The formation of alcoholic, carboxylic, and carbonyl groups derived from the biodegradation of carbohydrates, as well as some groups formed by the oxidation of aromatic structures, confirms the molecular changes in the cell walls of legume flours by the fungus T. viride M5-2, which is capable of expressing specific enzymes responsible for degrading fiber components. Studies can be mentioned where the intensity of lignin and cellulose signals decreased with another ascomycete, Curvularia kusanoi L7 [36], corroborating previous approaches suggesting the expression of enzymes that modify lignin and cellulose and allow for more thorough degradation of the plant cell wall. This result provides useful information for fine-tuning solid-state fermentation processes of whole legume forage meals, enabling their efficient use in animal feed.
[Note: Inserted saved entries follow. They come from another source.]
-- ==== Sys2Proof/Machine/Decoders.lean ====
section
/-! DEFINITION. The decode pool (R152 to R157, Table 5.3): claims, the states of a decoder, loss of its source. -/

namespace Sys2Proof.Machine

/-- The source that a decoder's registers name: kind (0 none, 1 bed, 2 DRM slice), number, SubChId or stream, forced codec. -/
structure DecSrc where
  kind : Nat
  src : Nat
  sub : Nat
  codec : Nat
deriving DecidableEq, Repr

/-- The source in force of a decoder. -/
def State.decSource (s : State) (d : DecId) : DecSrc :=
  ⟨s.get pgDec (decSrcKind.nth d.val), s.get pgDec (decSrc.nth d.val), s.get pgDec (decSubch.nth d.val), s.get pgDec (decCodec.nth d.val)⟩

/-- The codec code of a DAB audio type: ASCTy 0 is Layer II, 63 is DAB+ (R154). -/
def codecOfType (t : Nat) : Nat := if t = 0 then 1 else if t = 63 then 2 else 0

/-- The codec code of an SDC coding field: 0 AAC, 3 xHE-AAC (R154). -/
def codecOfCoding (c : Nat) : Nat := if c = 0 then 3 else if c = 3 then 4 else 0

/-- The types of a service's stream audio components in a SubChId, the primary first. -/
def SvcDef.audioTypes (v : SvcDef) (sub : Nat) : List Nat :=
  ((v.primary :: v.parts).filter (fun (c : SvcPart) => decide (c.subch.val = sub) && decide (c.tmid = 0))).map (·.type)

/-- What a synchronised source defines for a SubChId or stream now: its codec and whether it is scrambled (R153). -/
def State.decFound (s : State) (x : DecSrc) : Option (Nat × Bool) :=
  if x.kind = 1 then
    match bedOf x.src with
    | some k =>
      let b := s.beds[k]
      if 2 ≤ b.state.code ∧ b.curSubch.any (fun c => c.id.val = x.sub) then
        b.curSvcs.findSome? (fun v => (SvcDef.audioTypes v x.sub).head?.map (fun t => (codecOfType t, v.ca)))
      else none
    | none => none
  else if x.kind = 2 then
    match slcOf x.src with
    | some i =>
      let p := pgDrm i
      if (s.demods[i]).drm.synced ∧ x.sub < 4 ∧ s.flag p (drmValid_0e0.nth x.sub) then
        let ca := (List.range 4).any (fun k => s.flag p (drmValid_0d0.nth k) && decide (s.get p (drmStream.nth k) = x.sub) && s.flag p (drmCa.nth k))
        some (codecOfCoding (s.get p (drmCoding.nth x.sub)), ca)
      else none
    | none => none
  else none

/-- A decoder claimed for an owner, or by a slot of service following for its owner. -/
def State.decClaim (s : State) (d : DecId) (owner : Nat) (slot : Option SvcId) : State :=
  s.updDec d (fun _ => { Dec.fresh with state := .wait, owner := owner, slot := slot })

/-- A decoder released at once; its streams lose their source (R152, R223). DESIGN CHOICE (log 74): SRATE, CHMODE, SBR and BITRATE keep what the last frame showed. -/
def State.decRelease (s : State) (d : DecId) : State := (s.updDec d (fun _ => Dec.fresh)).strmsGone (fun x => x.ofDec d)

/-- Whether a decoder may lose its source: WAIT, SYNC, RUN, CONCEAL. -/
def DecState.fed : DecState → Bool
  | .wait => true | .sync => true | .run => true | .conceal => true | .idle => false | .sourceGone => false

/-! ### Audio (R155, R156, Table 5.3) -/

/-- The input that a decoder's source draws on. -/
def State.decInput (s : State) (d : DecId) : Option Inp :=
  let x := s.decSource d
  if x.kind = 1 then (bedOf x.src).map (fun k => inpOf (s.get (pgBed k) bedInput))
  else if x.kind = 2 then (slcOf x.src).map (fun i => inpOf (s.get (pgSlc i) slcInput))
  else none

/-- The two channels of a frame: mono on both; dual channel by DUAL_SEL; else as decoded (R155). -/
def placeChannels (chmode dual : Nat) (f : Int × Int) : Int × Int :=
  if chmode = 0 then (f.1, f.1)
  else if chmode = 3 then (if dual = 0 then (f.1, f.1) else if dual = 1 then (f.2, f.2) else f)
  else f

/-- The amplitude of the n-th repeat of a frame: 6 dB down for each (R156). -/
def repeatGain (n : Nat) : Nat := dbFactor (-6000 * (n : Int))

/-- Samples multiplied by a factor in units of 2⁻¹²⁰. -/
def scaleFrames (f : Nat) (l : List (Int × Int)) : List (Int × Int) := l.map (fun x => (scaleBy f x.1, scaleBy f x.2))

/-- Samples faded over n of them, in or out (log 72): all beyond are left as they are, or silent. -/
def fadeFrames (up : Bool) (n : Nat) (l : List (Int × Int)) : List (Int × Int) :=
  l.mapIdx (fun k x =>
    let g := if up then raisedCos k n else 2 ^ 60 - raisedCos k n
    (fadeBy g x.1, fadeBy g x.2))

/-- Audio appended to what a decoder has delivered; audio older than 4 s is dropped. -/
def Dec.play (x : Dec) (now : Nat) (c : Clip) : Dec := { x with audio := clipsSince x.audio (now - 4 * secTicks) ++ [c] }

/-- The repeat of a decoder's last good frame, n samples of it, 6 dB further down than the last; the spectrum that repeats is that of the frame (log 72). -/
def Dec.repeated (x : Dec) (n : Nat) : List (Int × Int) :=
  scaleFrames (repeatGain (x.repeats + 1)) ((List.replicate (n / max 1 x.lastGood.length + 1) x.lastGood).flatten.take n)

/-- A decoder that plays ramps to mute over 10 ms, from the end of what it has delivered (Table 5.3). -/
def State.decMuted (s : State) (d : DecId) : State :=
  let x := s.decs[d]
  match x.audio.getLast? with
  | some c => s.updDec d (fun y => (y.play s.time.mono ⟨c.stop, fadeFrames false 480 (y.repeated 480), true, c.cond⟩))
  | none => s

/-- A decoder whose source is gone: SOURCE_GONE, a 10 ms ramp to mute, DEC_SOURCE_GONE; the owner keeps it. -/
def State.decGone (s : State) (d : DecId) : State :=
  let x := s.decs[d]
  if x.state.fed then
    let s1 := if x.state = .run ∨ x.state = .conceal then s.decMuted d else s
    (s1.updDec d (fun y => { y with state := .sourceGone })).raiseTo pgDec evDecSourceGone x.owner
  else s

/-- Every decoder whose source meets a condition loses it. -/
def State.decsGone (s : State) (p : DecSrc → Bool) : State :=
  (List.finRange 24).foldl (fun s d => if p (s.decSource d) then s.decGone d else s) s

/-- The decoders of a bed lose their source (Table 5.3). -/
def State.bedDecsGone (s : State) (k : BedId) : State := s.decsGone (fun x => x.kind = 1 && x.src = k.val)

/-- The decoders of a DRM slice lose their source. -/
def State.slcDecsGone (s : State) (i : Slc) : State := s.decsGone (fun x => x.kind = 2 && x.src = i.val)

/-- DEC_SOURCE_READY (Table 5.3): the source of a waiting decoder defines its SUBCH: SYNC when the type matches and it is not scrambled, else MISMATCH or CA with DEC_MISMATCH once; a SUBCH defined again after SOURCE_GONE. -/
def execDecSourceReady (d : DecId) (s : State) : Host.Outcome State Fault Refusal :=
  let x := s.decs[d]
  let src := s.decSource d
  if x.state = .wait ∨ x.state = .sourceGone then
    match s.decFound src with
    | some (codec, ca) =>
      if codec ≠ 0 ∧ (src.codec = 0 ∨ src.codec = codec) ∧ !ca then
        .next (s.updDec d (fun y => { y with state := .sync, found := codec, mismatch := false, ca := false }))
      else if x.state = .wait then
        let s1 := s.updDec d (fun y => { y with mismatch := y.mismatch || !ca, ca := ca, raised := true, found := codec })
        .next (if x.raised then s1 else s1.raiseTo pgDec evDecMismatch x.owner)
      else .next s
    | none => .next s
  else .next s

/-- The counters and shown figures of a decoder for one frame (Table 5.19). -/
def State.decCount (s : State) (d : DecId) (f : AudioFrame) : State :=
  let n := d.val
  let s1 := (s.count pgDec ((if f.bad then decBad else decGood).nth n) 1).count pgDec (decRsCorr.nth n) f.rsCorr
  let s2 := s1.count pgDec (decRsFail.nth n) f.rsFail
  if f.bad then s2
  else s2.puts pgDec [(decSrate.nth n, f.srate), (decChmode.nth n, f.chmode), (decSbr.nth n, bit f.sbr), (decBitrate.nth n, f.bitrate)]

/-- Whether the subchannel of a decoder began its de-interleaving anew less than 15 CIFs ago: its frames cannot be decoded (R154). -/
def State.decStarved (s : State) (d : DecId) : Bool :=
  let x := s.decSource d
  decide (x.kind = 1) && (match bedOf x.src with
    | some k => (s.beds[k]).renewed.any (fun r => decide (r.1 = x.sub) && decide (r.2 ≤ 15))
    | none => false)

/-- CONCEAL_MAX of a decoder, in ms. -/
def State.concealMax (s : State) (d : DecId) : Nat := s.get pgDec (decConcealMax.nth d.val)

/-- A frame noted for the share of erroneous ones of the last second (R191). -/
def Dec.note (x : Dec) (now : Nat) (bad : Bool) : Dec := { x with recent := ((now, bad) :: x.recent).filter (fun y => decide (now < y.1 + secTicks)) }

/-- A good frame delivered: its samples from the aerial instant of R155 on, at full level, ramped up over 10 ms after concealment. -/
def State.decPlay (s : State) (d : DecId) (f : AudioFrame) : State :=
  let from_ := s.time.mono - f.ago
  let l := (f.pcm.map (placeChannels f.chmode (s.get pgDec (decDualSel.nth d.val)))).map (fun x => (clamp24 x.1, clamp24 x.2))
  s.updDec d (fun y => { y.play s.time.mono ⟨from_, if y.rampUp then fadeFrames true 480 l else l, false, s.condIn (s.decInput d) from_ s.time.mono⟩ with
    lastGood := l, repeats := 0, rampUp := false, concealMs := 0 })

/-- An erroneous frame concealed, as far as CONCEAL_MAX allows (R156). -/
def State.decConceal (s : State) (d : DecId) (f : AudioFrame) : State :=
  let from_ := s.time.mono - f.ago
  let ms := min f.ms (s.concealMax d - (s.decs[d]).concealMs)
  s.updDec d (fun y => { y.play s.time.mono ⟨from_, y.repeated (48 * ms), true, s.condIn (s.decInput d) from_ s.time.mono⟩ with
    repeats := y.repeats + 1, rampUp := true, concealMs := y.concealMs + f.ms })

/-- A decoder mutes: 10 ms ramp, SYNC, DEC_MUTE (Table 5.3). -/
def State.decMutes (s : State) (d : DecId) : State :=
  let s1 := (s.decMuted d).updDec d (fun y => { y with state := .sync, concealMs := 0, repeats := 0, rampUp := false })
  (s1.count pgDec (decMute.nth d.val) 1).raiseTo pgDec evDecMute (s.decs[d]).owner

/-- A decoder enters CONCEAL (Table 5.3). -/
def State.decConceals (s : State) (d : DecId) : State :=
  (s.updDec d (fun y => { y with state := .conceal, concealMs := 0, repeats := 0 })).raiseTo pgDec evDecConceal (s.decs[d]).owner

/-- A decoder enters RUN with its first frame (Table 5.3). -/
def State.decRuns (s : State) (d : DecId) : State := (s.updDec d (fun y => { y with state := .run })).raiseTo pgDec evDecRun (s.decs[d]).owner

/-- DEC_FRAME (Table 5.3, R154 to R156): an audio frame of the decoder's source, good or erroneous; a good one that comes after CONCEAL_MAX finds the decoder muted. -/
def execDecFrame (d : DecId) (f : AudioFrame) (s : State) : Host.Outcome State Fault Refusal :=
  let x := s.decs[d]
  let bad := f.bad || s.decStarved d
  let s1 := (s.decCount d { f with bad := bad }).updDec d (fun y => y.note s.time.mono bad)
  match x.state with
  | .sync => .next (if bad then s1 else (s1.decPlay d f).decRuns d)
  | .run => .next (if bad then (s1.decConceals d).decConceal d f else s1.decPlay d f)
  | .conceal =>
    .next (if bad then s1.decConceal d f
      else if x.concealMs ≤ s.concealMax d then (s1.decPlay d f).updDec d (fun y => { y with state := .run })
      else ((s1.decMutes d).decPlay d f).decRuns d)
  | _ => .next s

/-- DEC_CONCEAL_TIMEOUT (Table 5.3, R379): CONCEAL_MAX is exceeded: SYNC, DEC_MUTE; a good frame visible at that instant wins and the race is counted. -/
def execDecConcealTimeout (d : DecId) (seen : Bool) (s : State) : Host.Outcome State Fault Refusal :=
  let x := s.decs[d]
  if x.state = .conceal ∧ s.concealMax d ≤ x.concealMs then
    if seen then .next ((s.race pgDec).updDec d (fun y => { y with state := .run, concealMs := 0 }))
    else .next (s.decMutes d)
  else .next s

/-! ### Commits of the DEC page (R152, R164) -/

/-- Whether a role has staged anything for a decoder. -/
def State.decStaged (s : State) (role : Nat) (d : DecId) : Bool :=
  (s.staged? role (keyOf pgDec (decEn.nth d.val))).isSome || (s.staged? role (keyOf pgDec (decConcealMax.nth d.val))).isSome

/-- The source that a role's commit would give a decoder. -/
def State.decWanted (s : State) (role : Nat) (d : DecId) : Bool × DecSrc :=
  (s.stgGet role pgDec (decEn.nth d.val) = 1,
   ⟨s.stgGet role pgDec (decSrcKind.nth d.val), s.stgGet role pgDec (decSrc.nth d.val), s.stgGet role pgDec (decSubch.nth d.val), s.stgGet role pgDec (decCodec.nth d.val)⟩)

/-- Whether the source fields of a decoder lie in their ranges. -/
def decSrcOk (x : DecSrc) : Bool :=
  match x.kind with
  | 0 => true
  | 1 => decide (x.src < 12)
  | 2 => decide (x.src < 96) && decide (x.sub < 4)
  | _ => false

/-- Whether the source lies in a role's partition. -/
def State.decSrcOwned (s : State) (role : Nat) (x : DecSrc) : Bool :=
  match x.kind with
  | 1 => match bedOf x.src with
    | some k => s.bedOwner k = role
    | none => true
  | 2 => match slcOf x.src with
    | some i => s.sliceOwner i = role
    | none => true
  | _ => true

/-- Whether a decoder is held by another owner, or by service following. -/
def State.decHeld (s : State) (role : Nat) (d : DecId) : Bool :=
  let x := s.decs[d]
  decide (x.state ≠ .idle) && (decide (x.owner ≠ role) || x.slot.isSome)

/-- The status of what a role's commit asks of one decoder. -/
def State.decStatus1 (s : State) (role : Nat) (d : DecId) : Status :=
  if !s.decStaged role d then .ok
  else
    let (en, src) := s.decWanted role d
    if !decSrcOk src then .badArg
    else if s.decPartition d ≠ role ∨ (en ∧ !s.decSrcOwned role src) then .accessDenied
    else if s.decHeld role d then .resourceBusy
    else .ok

/-- The status of a role's commit of the DEC page. -/
def State.decStatus (s : State) (role : Nat) : Status :=
  if !s.stagedInRange pgDec role then .badArg else firstBad ((List.finRange 24).map (fun d => s.decStatus1 role d))

/-- Whether a role's commit meets a decoder held by someone else (RES_CONFLICT). -/
def State.decConflict (s : State) (role : Nat) : Bool := (List.finRange 24).any (fun d => s.decStaged role d && s.decHeld role d)

/-- What a commit does to one decoder: a claim, a release, or EN = 0 followed by EN = 1 when the owner changes its source (R153). -/
def State.decChange (old s : State) (role : Nat) (d : DecId) : State :=
  let en := s.flag pgDec (decEn.nth d.val)
  let idle := decide ((s.decs[d]).state = .idle)
  if en && idle then s.decClaim d role none
  else if en && decide (s.decSource d ≠ old.decSource d) then (s.decClaim d role none).strmsGone (fun x => x.ofDec d)
  else if !en && !idle then s.decRelease d
  else s

/-- A role's commit of the DEC page takes effect. -/
def State.decApply (s : State) (role : Nat) : State :=
  let s1 := s.applyStaged pgDec role
  (List.finRange 24).foldl (fun t d => if s.decStaged role d then State.decChange s t role d else t) s1

end Sys2Proof.Machine
end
It was a condition of the bioconversion process that the fungal strain T. viride M5-2 managed to modify the cell wall structure of postharvest legume flour 72 h after the start of the process, at room temperature, demonstrating fermentation potential through the secretion of cellulolytic enzymes. In addition, it allowed the development of a biologically viable fermentation process compared to other fermentation processes with foliage of various legumes [21,43,63]. When comparing the whole forage flours of M. pruriens and L. purpureus fermented with the T. viride M5-2 strain, the final products have a different physical and chemical composition than other legume species, such as Mucuna deeringiana [64], Mucuna pruriens Georgina velvet, and Canavalia ensiformis [65], and other foliage flours, such as Lupinus mutabilis Sweet [66,67], Morus alba [62], and Trichantera gigantea [52]. Furthermore, the bioconversion of both meals achieved enzymatic activity of the cellulase complex and a high degradative capacity, improving the nutritional quality of alternative feeds. Its potential is evident in its higher DM content, crude and true protein content, and lower cell wall and lignin content. Regarding its physical composition, it has greater solubility and buffering capacity, and lower water absorption capacity as well as digesta transit speed, which allows for greater action of digestive enzymes and, therefore, better utilization of nutrients by the animal. These characteristics allow us to predict its effects on the gastrointestinal and metabolic functions of the animal’s organism. This contributes to achieving the most appropriate ration formulation and improved production performance.

5. Conclusions

It can be concluded that the mutant strain T. viride M5-2 produced chemical, physical, and molecular changes in the fibrous and protein fractions of L. purpureus and M. pruriens through SSF, which improved their nutritional value as an alternative feed source for animal nutrition. The valorization of this type of source significantly contributes to improving bioabsorption in animal nutrition, reducing competition with human food, and preserving the environment. Therefore, the conversion of fibrous biomass by cellulolytic fungi develops more efficient, sustainable, and environmentally friendly agricultural production.